**Exercise aim:** Every line from the start of the records below to the line containing "in a space. -/" should be retyped exactly, that line included, and no others.

Saved entries:

= = = = = = =

-- ==== Sys2Proof/Machine/Fitter.lean ====
section
/-!
DEFINITION. Rilgan containers and the Fitter (R200 to R222, R293 to R300): the install checks in the order of R207, the
private encoding of tensors, the jobs. Everything here is bare.
-/
namespace Sys2Proof.Machine
open Sys2Proof

/-! Bytes in a space. -/

/-- What the Fitter finds for some bytes of a space: what it wants, sectors of other devices to be read first, or an entry that migrates. -/
inductive Got (α : Type) where
  | got (x : α) | ask (l : List (Nat × Nat)) | mig

/-- The byte at a VA of a space, as the Fitter reads it: zero where nothing is mapped, and in a sector of a fenced device or that came
as poisoned. -/
def vaByte (s : State) (root va : Nat) : Got Byte :=
  match walk s root true va with
  | .page pa level _ dev =>
    let a := pa + va % pageBytes level
    if !isRemote s dev then .got (memRead s a)
    else if isFenced s dev then .got 0
    else match remoteData s dev (a / 64) with
      | some bs => .got (nth 0 bs (a % 64))
      | none => .ask [(dev, a / 64)]
  | .wait dev sec => .ask [(dev, sec)]
  | .mig => .mig
  | .bad _ => .got 0

/-- The checks of the sectors that `n` bytes of a space lie in, and of the tables that its walks read, tested (R420). -/
def testVa (s : State) (root va n : Nat) : State :=
  if s.checks.isEmpty || n == 0 then s
  else (upFrom (va / 64) ((va + n - 1) / 64 + 1 - va / 64)).foldl (fun s sec =>
    let s := testWalk s root (64 * sec)
    match walk s root true (64 * sec) with
    | .page pa level _ dev => if isRemote s dev then s else testSec s ((pa + 64 * sec % pageBytes level) / 64)
    | _ => s) s

/-- Several findings together: all of them, or everything that is still to be read. -/
def allGot {α : Type} (l : List (Got α)) : Got (List α) :=
  l.foldr (fun x r => match x, r with
    | .got b, .got bs => .got (b :: bs)
    | .ask a, .ask b => .ask (a ++ b)
    | .ask a, _ => .ask a
    | _, .ask b => .ask b
    | .mig, _ => .mig
    | _, .mig => .mig) (.got [])

/-- `n` bytes of a space. -/
def vaBytes (s : State) (root va n : Nat) : Got (List Byte) := allGot ((upFrom va n).map (vaByte s root))

/-- Where the sector at a VA of a space may be written: the device and the sector, or nowhere. -/
def vaPlace (s : State) (root sec : Nat) : Got (Option (Nat × Nat)) :=
  match walk s root true (64 * sec) with
  | .page pa level leaf dev => .got (if leaf.testBit 3 then some (dev, (pa + 64 * sec % pageBytes level) / 64) else none)
  | .wait dev sec => .ask [(dev, sec)]
  | .mig => .mig
  | .bad _ => .got none

/-- The places of the sectors that bytes at a VA take. -/
def vaPlaces (s : State) (root va : Nat) (bs : List Byte) : Got (List (Option (Nat × Nat))) :=
  allGot ((sectorWrites va bs).map (fun w => vaPlace s root w.1))

/-- Bytes written in a space, at the places of their sectors. -/
def vaStore (s : State) (va : Nat) (bs : List Byte) (places : List (Option (Nat × Nat))) : State :=
  ((sectorWrites va bs).zip places).foldl (fun s w => match w.2 with
    | some (dev, sec) => writeBack s dev sec w.1.2.1 w.1.2.2 0
    | none => s) s

/-- A part of a byte string. -/
def cut (bs : List Byte) (o n : Nat) : List Byte := (bs.drop o).take n

/-- All `n` bytes at an offset are zero. -/
def zeroBytes (bs : List Byte) (o n : Nat) : Bool := (cut bs o n).all (fun b => b == 0)

/-! The container (R200 to R202). -/

/-- A section: TYPE, OFFSET, SIZE. -/
structure Sect where
  ty : Nat
  off : Nat
  size : Nat
deriving DecidableEq, Repr

/-- LENGTH and NSECT. -/
def contLen (bs : List Byte) : Nat := numAt bs 8 8
def contNum (bs : List Byte) : Nat := numAt bs 0x10 4

/-- The entry of the section table at index `i`. -/
def sectAt (bs : List Byte) (i : Nat) : Sect :=
  { ty := numAt bs (0x80 + 24 * i) 2, off := numAt bs (0x88 + 24 * i) 8, size := numAt bs (0x90 + 24 * i) 8 }

/-- The sections. -/
def sects (bs : List Byte) : List Sect := (upFrom 0 (contNum bs)).map (sectAt bs)

/-- The section of a type: where it lies and its bytes, empty when there is none. -/
def sectOf (bs : List Byte) (ty : Nat) : List Byte :=
  match (sects bs).find? (fun x => x.ty == ty) with
  | some x => cut bs x.off x.size
  | none => []

/-- Two ranges have a byte in common. -/
def meet (a n b m : Nat) : Bool := decide (a < b + m) && decide (b < a + n) && n != 0 && m != 0

/-- The first index at which a check fails. -/
def firstIx {α : Type} (f : Nat → α → Bool) (l : List α) : Option Nat :=
  ((upFrom 0 l.length).zip l).findSome? (fun x => if f x.1 x.2 then some x.1 else none)

/-- A failed check: STATUS and DETAIL. -/
abbrev Refused := Option (Nat × Nat)

/-- STATUS with DETAIL the index of the first element that fails. -/
def refuseAt {α : Type} (st : Nat) (f : Nat → α → Bool) (l : List α) : Refused := (firstIx f l).map (fun i => (st, i))

/-- STATUS when a condition holds. -/
def refuseIf (st : Nat) (c : Bool) : Refused := if c then some (st, 0) else none

/-- Check 1 of R207. -/
def headBad (bs : List Byte) : Bool :=
  numAt bs 0 4 != 0x4E474C52 || numAt bs 4 2 != 1 || !zeroBytes bs 6 2 || !zeroBytes bs 0x14 12

/-- Check 2 of R207; `n` bytes of input are there. -/
def tableBad (bs : List Byte) (n : Nat) : Refused :=
  let len := contLen bs
  let k := contNum bs
  if decide (len < 0x80) || decide (2 ^ 36 < len) || decide (n < len) || k == 0 || decide (256 < k) ||
     decide (len < 0x80 + 24 * k) then some (2, 0)
  else
    let ss := sects bs
    refuseAt 2 (fun i x =>
      !zeroBytes bs (0x82 + 24 * i) 6 || x.off % 64 != 0 || decide (len < x.off + x.size) || meet x.off x.size 0x80 (24 * k) ||
      (ss.take i).any (fun y => y.ty == x.ty || meet x.off x.size y.off y.size)) ss

/-- D (R200). -/
def contDigest (bs : List Byte) : List Byte := sha512 (cut bs 0x80 (contLen bs - 0x80))

/-- The key is one of the device's trusted container signers (R391, R426). -/
def trusted (s : State) (key : List Byte) : Bool := s.keys.any (fun k => k.2.kind == 2 && k.2.key == key)

/-- Check 3 of R207. -/
def signBad (s : State) (bs : List Byte) : Bool :=
  !trusted s (cut bs 0x20 32) || !edVerify (cut bs 0x20 32) (contDigest bs) (cut bs 0x40 64)

/-- Check 4 of R207 (R201). -/
def sectUnknown (x : Sect) : Bool :=
  decide (0x8000 ≤ x.ty) && !([0x8001, 0x8002, 0x8003, 0x8004, 0x8006, 0x8007].contains x.ty)

/-- The records of a notes section: TYPE and payload (R202); `n` bounds their number. -/
def noteRecs : Nat → List Byte → List (Nat × List Byte)
  | 0, _ => []
  | n + 1, bs =>
    if decide (bs.length < 4) then []
    else
      let size := numAt bs 2 2
      (numAt bs 0 2, cut bs 4 size) :: noteRecs n (bs.drop (4 + roundUp size 4))

/-- A container's note records. -/
def notesOf (bs : List Byte) : List (Nat × List Byte) := let x := sectOf bs 5
  noteRecs x.length x

/-- Check 5 of R207: bit 15 is the mandatory flag, the rest of TYPE the kind of the record. -/
def noteUnknown (x : Nat × List Byte) : Bool := decide (0x8000 ≤ x.1) && x.1 != 0x8001 && x.1 != 0x8002

/-! The manifest (R203 to R206). -/

/-- NKERN, NTENS and CONSTVA. -/
def nKern (mf : List Byte) : Nat := numAt mf 0 4
def nTens (mf : List Byte) : Nat := numAt mf 4 4
def constVa (mf : List Byte) : Nat := numAt mf 8 8

/-- A kernel entry's bytes, and a tensor entry's. -/
def kernEnt (mf : List Byte) (i : Nat) : List Byte := cut mf (32 + 64 * i) 64
def tensEnt (mf : List Byte) (i : Nat) : List Byte := cut mf (32 + 64 * nKern mf + 64 * i) 64

/-- The code section of a kernel's KIND. -/
def codeSect (bs e : List Byte) : List Byte :=
  let k := numAt e 0 2
  sectOf bs (if k = 0 then 0x8002 else if k = 1 then 0x8007 else 0x8006)

/-- A kernel's code: CODELEN bytes from ENTRY. -/
def kernCode (bs e : List Byte) : List Byte := cut (codeSect bs e) (numAt e 0x10 8) (numAt e 0x18 8)

/-- Ring records (slot bytes, slots), and plane records (bytes, rule), of a kernel entry. -/
def ringRecs (mf e : List Byte) : List (Nat × Nat) :=
  (upFrom 0 (numAt e 6 1)).map (fun i => let o := numAt e 0x20 8 + 8 * i
    (numAt mf o 4, numAt mf (o + 4) 2))
def planeRecs (mf e : List Byte) : List (Nat × Nat) :=
  (upFrom 0 (numAt e 7 1)).map (fun i => let o := numAt e 0x28 8 + 8 * i
    (numAt mf o 4, numAt mf (o + 4) 1))

/-- A kernel entry breaks R204. -/
def kernBad (bs mf e : List Byte) : Bool :=
  let kind := numAt e 0 2
  let codeOut := decide ((codeSect bs e).length < numAt e 0x10 8 + numAt e 0x18 8)
  let nr := numAt e 6 1
  let np := numAt e 7 1
  let ro := numAt e 0x20 8
  let po := numAt e 0x28 8
  if decide (2 < kind) || decide (6 < numAt e 4 1) || codeOut || !zeroBytes e 0xC 4 || !zeroBytes e 0x30 16 then true
  else if kind = 2 then !zeroBytes e 2 2 || !zeroBytes e 5 7 || !zeroBytes e 0x20 16
  else
    let fl := numAt e 3 1
    numAt e 2 1 == 0 || decide (4 < numAt e 2 1) || decide (32 ≤ fl) || decide (5 < fl / 4) || decide (8 < numAt e 5 1) ||
    decide (8 < nr) || decide (16 < np) || (nr != 0 && decide (mf.length < ro + 8 * nr)) || (np != 0 && decide (mf.length < po + 8 * np)) ||
    (upFrom 0 nr).any (fun i => !zeroBytes mf (ro + 8 * i + 6) 2) ||
    (upFrom 0 np).any (fun i => decide (3 < numAt mf (po + 8 * i + 4) 1) || !zeroBytes mf (po + 8 * i + 5) 3)

/-- DIMS of a tensor entry, the first RANK. -/
def tensDims (e : List Byte) : List Nat := (upFrom 0 (min (numAt e 8 1) 6)).map (fun i => numAt e (0x10 + 4 * i) 4)

/-- A product. -/
def prodOf (l : List Nat) : Nat := l.foldl (fun n d => n * d) 1

/-- Kdim and Ndim (R205). -/
def tensKdim (e : List Byte) : Nat := prodOf ((tensDims e).take (numAt e 9 1))
def tensNdim (e : List Byte) : Nat := prodOf ((tensDims e).drop (numAt e 9 1))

= = = = = = =

**Response to this exercise:**
-- ==== Sys2Proof/Machine/Fitter.lean ====
section
/-!
DEFINITION. Rilgan containers and the Fitter (R200 to R222, R293 to R300): the install checks in the order of R207, the
private encoding of tensors, the jobs. Everything here is bare.
-/
namespace Sys2Proof.Machine
open Sys2Proof

/-! Bytes in a space. -/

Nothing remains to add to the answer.